#### [YOUR INSTRUCTIONS]
Below are lines of data; restate word for word those running from the line containing "results are the" to the line containing "flags := flags", inclusive, and no others.

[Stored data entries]
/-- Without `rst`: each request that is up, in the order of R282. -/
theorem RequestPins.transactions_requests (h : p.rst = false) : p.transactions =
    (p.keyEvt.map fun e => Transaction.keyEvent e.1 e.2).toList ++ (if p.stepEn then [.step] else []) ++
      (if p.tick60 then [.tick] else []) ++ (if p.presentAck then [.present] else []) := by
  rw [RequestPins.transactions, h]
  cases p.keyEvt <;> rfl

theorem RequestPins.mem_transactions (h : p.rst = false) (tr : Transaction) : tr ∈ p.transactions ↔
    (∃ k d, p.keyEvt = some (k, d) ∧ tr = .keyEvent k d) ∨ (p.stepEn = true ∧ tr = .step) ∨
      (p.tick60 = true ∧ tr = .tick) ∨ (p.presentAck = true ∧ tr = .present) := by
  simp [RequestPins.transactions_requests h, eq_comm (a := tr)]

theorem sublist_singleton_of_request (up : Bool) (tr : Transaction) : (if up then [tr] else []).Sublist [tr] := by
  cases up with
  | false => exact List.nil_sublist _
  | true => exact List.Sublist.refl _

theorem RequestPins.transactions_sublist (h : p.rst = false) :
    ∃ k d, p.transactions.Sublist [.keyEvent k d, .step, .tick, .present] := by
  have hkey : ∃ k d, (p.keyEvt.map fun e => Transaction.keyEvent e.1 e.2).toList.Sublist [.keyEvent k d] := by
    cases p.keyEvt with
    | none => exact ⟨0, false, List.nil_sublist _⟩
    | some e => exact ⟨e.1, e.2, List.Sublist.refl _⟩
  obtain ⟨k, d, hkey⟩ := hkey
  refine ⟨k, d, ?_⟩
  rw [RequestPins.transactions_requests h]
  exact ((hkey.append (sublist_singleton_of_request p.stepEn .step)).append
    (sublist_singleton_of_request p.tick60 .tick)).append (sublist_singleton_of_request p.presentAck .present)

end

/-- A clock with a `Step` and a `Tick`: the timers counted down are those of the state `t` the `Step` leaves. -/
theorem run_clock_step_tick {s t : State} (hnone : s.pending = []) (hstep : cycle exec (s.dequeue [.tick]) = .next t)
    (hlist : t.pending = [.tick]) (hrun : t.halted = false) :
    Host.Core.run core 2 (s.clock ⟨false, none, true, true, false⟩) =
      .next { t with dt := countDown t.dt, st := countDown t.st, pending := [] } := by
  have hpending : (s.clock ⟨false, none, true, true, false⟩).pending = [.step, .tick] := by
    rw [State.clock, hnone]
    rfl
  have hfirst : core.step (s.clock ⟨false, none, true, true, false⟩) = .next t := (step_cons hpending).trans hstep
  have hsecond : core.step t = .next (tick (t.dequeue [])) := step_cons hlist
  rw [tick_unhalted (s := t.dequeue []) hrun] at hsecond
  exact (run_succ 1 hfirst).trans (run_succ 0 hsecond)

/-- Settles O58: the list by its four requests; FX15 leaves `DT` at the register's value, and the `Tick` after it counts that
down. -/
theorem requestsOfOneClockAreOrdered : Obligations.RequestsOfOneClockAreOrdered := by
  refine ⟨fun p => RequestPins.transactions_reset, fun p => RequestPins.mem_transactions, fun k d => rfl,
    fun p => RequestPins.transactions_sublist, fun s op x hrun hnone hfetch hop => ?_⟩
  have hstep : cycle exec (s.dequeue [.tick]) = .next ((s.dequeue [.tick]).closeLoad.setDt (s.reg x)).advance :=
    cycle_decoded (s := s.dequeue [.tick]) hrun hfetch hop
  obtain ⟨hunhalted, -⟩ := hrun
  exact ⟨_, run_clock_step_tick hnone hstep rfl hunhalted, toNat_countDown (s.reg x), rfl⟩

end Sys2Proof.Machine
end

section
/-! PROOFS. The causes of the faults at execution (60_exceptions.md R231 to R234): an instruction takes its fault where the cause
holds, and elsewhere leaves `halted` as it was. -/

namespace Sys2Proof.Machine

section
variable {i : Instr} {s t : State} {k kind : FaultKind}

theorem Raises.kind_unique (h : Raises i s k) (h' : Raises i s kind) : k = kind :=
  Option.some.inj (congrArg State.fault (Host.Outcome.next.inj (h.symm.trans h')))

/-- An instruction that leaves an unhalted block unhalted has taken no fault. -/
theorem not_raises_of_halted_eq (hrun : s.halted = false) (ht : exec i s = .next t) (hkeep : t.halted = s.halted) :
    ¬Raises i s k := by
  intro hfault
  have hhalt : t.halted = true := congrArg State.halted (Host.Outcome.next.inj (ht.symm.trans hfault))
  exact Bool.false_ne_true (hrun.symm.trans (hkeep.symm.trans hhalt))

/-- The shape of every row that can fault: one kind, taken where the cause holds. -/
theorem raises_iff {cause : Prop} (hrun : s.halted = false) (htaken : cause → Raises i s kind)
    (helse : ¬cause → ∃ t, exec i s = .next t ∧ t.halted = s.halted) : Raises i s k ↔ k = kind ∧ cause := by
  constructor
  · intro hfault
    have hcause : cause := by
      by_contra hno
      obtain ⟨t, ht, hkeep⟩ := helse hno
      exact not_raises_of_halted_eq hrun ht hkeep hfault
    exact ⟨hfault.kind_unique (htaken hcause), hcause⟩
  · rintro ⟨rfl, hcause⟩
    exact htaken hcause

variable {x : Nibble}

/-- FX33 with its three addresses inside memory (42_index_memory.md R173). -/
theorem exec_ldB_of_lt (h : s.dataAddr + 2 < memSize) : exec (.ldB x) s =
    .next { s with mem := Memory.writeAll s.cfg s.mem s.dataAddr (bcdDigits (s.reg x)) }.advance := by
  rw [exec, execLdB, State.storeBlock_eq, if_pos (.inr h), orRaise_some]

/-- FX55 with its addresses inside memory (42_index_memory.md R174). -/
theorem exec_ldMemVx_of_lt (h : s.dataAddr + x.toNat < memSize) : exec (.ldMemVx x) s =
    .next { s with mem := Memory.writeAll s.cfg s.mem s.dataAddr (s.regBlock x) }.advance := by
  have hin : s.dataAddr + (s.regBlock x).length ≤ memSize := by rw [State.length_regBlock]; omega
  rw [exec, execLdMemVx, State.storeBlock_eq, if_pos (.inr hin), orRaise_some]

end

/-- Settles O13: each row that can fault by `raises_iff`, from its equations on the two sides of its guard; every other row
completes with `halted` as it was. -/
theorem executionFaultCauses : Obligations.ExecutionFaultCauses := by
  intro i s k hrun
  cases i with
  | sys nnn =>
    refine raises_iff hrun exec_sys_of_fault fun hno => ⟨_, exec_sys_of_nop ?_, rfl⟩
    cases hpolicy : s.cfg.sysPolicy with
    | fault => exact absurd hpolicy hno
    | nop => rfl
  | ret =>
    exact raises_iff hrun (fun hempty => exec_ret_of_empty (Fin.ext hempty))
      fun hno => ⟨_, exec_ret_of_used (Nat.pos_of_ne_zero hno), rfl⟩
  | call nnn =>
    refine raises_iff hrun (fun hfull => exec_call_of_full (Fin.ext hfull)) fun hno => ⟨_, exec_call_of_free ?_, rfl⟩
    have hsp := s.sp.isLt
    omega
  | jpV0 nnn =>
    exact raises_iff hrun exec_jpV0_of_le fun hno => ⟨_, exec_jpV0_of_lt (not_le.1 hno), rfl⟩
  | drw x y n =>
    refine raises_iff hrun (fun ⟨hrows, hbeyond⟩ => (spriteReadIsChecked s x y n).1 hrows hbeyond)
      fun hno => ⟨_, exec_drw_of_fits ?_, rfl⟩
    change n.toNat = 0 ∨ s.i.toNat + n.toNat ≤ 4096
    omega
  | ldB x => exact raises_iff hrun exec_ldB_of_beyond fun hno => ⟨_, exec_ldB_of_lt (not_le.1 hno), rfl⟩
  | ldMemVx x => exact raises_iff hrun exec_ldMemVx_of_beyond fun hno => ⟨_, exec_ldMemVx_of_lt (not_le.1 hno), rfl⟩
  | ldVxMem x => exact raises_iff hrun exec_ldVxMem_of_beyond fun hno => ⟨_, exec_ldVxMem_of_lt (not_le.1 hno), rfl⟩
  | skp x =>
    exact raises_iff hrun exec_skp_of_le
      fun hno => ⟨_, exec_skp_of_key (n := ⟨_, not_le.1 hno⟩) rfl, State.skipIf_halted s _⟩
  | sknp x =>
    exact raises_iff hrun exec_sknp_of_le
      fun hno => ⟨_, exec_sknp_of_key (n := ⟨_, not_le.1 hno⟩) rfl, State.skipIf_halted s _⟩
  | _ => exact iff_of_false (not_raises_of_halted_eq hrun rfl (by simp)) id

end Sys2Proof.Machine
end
--
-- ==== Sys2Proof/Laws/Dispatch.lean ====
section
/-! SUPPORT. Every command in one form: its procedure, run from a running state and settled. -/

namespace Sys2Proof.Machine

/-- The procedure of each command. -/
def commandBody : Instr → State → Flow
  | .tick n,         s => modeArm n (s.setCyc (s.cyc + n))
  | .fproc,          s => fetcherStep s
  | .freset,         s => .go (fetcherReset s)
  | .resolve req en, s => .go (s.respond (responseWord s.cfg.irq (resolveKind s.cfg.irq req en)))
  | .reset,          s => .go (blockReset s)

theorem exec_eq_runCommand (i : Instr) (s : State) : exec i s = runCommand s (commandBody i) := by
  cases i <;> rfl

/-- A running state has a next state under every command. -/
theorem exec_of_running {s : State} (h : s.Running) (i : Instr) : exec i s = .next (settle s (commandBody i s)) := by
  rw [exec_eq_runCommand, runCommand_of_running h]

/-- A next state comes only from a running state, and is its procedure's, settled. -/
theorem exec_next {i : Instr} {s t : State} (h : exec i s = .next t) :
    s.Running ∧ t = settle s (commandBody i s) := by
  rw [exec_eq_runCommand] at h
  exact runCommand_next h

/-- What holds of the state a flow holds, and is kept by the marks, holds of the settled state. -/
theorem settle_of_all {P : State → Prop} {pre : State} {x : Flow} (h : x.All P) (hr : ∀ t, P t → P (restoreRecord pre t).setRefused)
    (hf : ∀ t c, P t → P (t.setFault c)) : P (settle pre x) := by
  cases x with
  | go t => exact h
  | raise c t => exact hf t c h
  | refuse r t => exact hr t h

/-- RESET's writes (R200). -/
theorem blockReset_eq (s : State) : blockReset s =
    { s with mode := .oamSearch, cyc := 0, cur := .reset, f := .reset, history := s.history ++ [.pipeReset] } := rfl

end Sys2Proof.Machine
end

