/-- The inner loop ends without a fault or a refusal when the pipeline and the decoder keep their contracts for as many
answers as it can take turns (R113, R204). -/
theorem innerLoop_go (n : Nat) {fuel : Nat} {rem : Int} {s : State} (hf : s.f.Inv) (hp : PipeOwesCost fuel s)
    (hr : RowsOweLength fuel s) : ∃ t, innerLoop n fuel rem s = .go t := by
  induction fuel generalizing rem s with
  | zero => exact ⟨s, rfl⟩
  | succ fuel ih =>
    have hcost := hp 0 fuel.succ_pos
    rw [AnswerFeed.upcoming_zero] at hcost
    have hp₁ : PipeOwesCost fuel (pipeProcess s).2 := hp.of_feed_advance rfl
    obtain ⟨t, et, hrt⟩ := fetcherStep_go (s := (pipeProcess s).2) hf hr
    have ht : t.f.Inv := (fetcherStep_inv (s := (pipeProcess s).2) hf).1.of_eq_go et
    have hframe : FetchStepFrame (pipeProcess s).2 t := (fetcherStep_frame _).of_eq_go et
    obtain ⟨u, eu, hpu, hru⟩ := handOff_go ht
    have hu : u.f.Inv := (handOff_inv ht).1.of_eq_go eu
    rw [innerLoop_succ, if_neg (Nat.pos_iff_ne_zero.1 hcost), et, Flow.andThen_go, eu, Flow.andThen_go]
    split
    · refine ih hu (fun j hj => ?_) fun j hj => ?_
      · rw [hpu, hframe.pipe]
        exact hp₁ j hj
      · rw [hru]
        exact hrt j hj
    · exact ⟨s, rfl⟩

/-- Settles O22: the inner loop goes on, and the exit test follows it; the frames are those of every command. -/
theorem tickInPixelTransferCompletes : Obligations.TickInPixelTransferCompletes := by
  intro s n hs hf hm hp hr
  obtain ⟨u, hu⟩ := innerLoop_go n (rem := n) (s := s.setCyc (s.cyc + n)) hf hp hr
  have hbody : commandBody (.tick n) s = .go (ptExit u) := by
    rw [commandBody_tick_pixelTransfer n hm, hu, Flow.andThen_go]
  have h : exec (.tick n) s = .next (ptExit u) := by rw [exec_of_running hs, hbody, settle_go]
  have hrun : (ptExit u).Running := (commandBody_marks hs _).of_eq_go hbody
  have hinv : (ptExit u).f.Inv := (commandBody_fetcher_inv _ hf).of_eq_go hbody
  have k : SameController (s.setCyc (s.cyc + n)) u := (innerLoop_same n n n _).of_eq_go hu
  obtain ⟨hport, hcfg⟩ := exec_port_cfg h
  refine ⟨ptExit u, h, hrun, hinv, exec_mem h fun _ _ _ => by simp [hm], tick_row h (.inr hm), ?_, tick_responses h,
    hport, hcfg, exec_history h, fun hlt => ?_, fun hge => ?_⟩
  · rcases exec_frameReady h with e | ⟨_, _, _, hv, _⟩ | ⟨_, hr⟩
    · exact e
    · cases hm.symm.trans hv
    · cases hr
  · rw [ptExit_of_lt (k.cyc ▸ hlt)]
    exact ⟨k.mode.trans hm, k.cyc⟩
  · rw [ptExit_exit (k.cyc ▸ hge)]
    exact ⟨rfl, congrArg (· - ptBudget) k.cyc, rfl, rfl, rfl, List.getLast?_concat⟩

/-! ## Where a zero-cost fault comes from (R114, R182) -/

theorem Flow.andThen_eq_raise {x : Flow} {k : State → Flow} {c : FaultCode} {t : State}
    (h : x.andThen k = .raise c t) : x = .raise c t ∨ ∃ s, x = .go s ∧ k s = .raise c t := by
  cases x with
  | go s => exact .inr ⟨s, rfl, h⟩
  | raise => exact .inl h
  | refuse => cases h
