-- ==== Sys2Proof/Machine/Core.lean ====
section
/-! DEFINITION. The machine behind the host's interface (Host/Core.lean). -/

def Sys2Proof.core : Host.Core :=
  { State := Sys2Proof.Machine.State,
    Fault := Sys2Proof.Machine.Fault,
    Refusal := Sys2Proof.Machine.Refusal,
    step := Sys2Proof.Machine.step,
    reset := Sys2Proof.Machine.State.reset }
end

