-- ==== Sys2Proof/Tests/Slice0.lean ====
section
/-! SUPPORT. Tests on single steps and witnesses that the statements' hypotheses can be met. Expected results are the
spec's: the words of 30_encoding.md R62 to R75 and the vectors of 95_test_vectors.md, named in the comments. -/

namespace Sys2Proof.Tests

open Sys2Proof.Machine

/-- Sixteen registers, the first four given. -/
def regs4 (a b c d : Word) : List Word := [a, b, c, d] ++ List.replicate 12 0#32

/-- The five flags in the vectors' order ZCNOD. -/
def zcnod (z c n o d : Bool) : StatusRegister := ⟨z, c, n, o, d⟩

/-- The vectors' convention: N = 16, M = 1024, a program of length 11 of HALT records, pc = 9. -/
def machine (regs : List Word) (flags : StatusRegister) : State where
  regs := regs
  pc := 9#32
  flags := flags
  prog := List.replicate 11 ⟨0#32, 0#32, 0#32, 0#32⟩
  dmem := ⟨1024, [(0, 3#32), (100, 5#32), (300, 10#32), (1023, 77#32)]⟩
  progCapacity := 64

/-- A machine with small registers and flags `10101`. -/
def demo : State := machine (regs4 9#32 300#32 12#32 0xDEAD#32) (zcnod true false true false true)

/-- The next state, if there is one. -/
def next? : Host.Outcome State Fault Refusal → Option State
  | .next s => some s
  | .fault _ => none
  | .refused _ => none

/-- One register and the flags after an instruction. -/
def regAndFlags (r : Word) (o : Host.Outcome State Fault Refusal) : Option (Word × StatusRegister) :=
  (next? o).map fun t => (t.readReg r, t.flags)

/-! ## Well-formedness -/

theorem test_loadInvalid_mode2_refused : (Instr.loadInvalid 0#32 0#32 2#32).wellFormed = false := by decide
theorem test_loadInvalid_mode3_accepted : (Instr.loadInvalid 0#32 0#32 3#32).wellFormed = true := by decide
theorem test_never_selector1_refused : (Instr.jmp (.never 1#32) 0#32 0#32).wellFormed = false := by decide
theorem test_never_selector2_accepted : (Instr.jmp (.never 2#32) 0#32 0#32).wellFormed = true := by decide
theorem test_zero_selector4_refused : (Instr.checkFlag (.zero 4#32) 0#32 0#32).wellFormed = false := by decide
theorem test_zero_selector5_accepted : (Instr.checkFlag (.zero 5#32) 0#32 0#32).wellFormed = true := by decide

#### [TASK SOLUTION]
/-! SUPPORT. Tests on single steps and witnesses that the statements' hypotheses can be met. Expected results are the
spec's: the words of 30_encoding.md R62 to R75 and the vectors of 95_test_vectors.md, named in the comments. -/

namespace Sys2Proof.Tests

open Sys2Proof.Machine

/-- Sixteen registers, the first four given. -/
def regs4 (a b c d : Word) : List Word := [a, b, c, d] ++ List.replicate 12 0#32

/-- The five flags in the vectors' order ZCNOD. -/
def zcnod (z c n o d : Bool) : StatusRegister := ⟨z, c, n, o, d⟩

/-- The vectors' convention: N = 16, M = 1024, a program of length 11 of HALT records, pc = 9. -/
def machine (regs : List Word) (flags : StatusRegister) : State where
  regs := regs
  pc := 9#32
  flags := flags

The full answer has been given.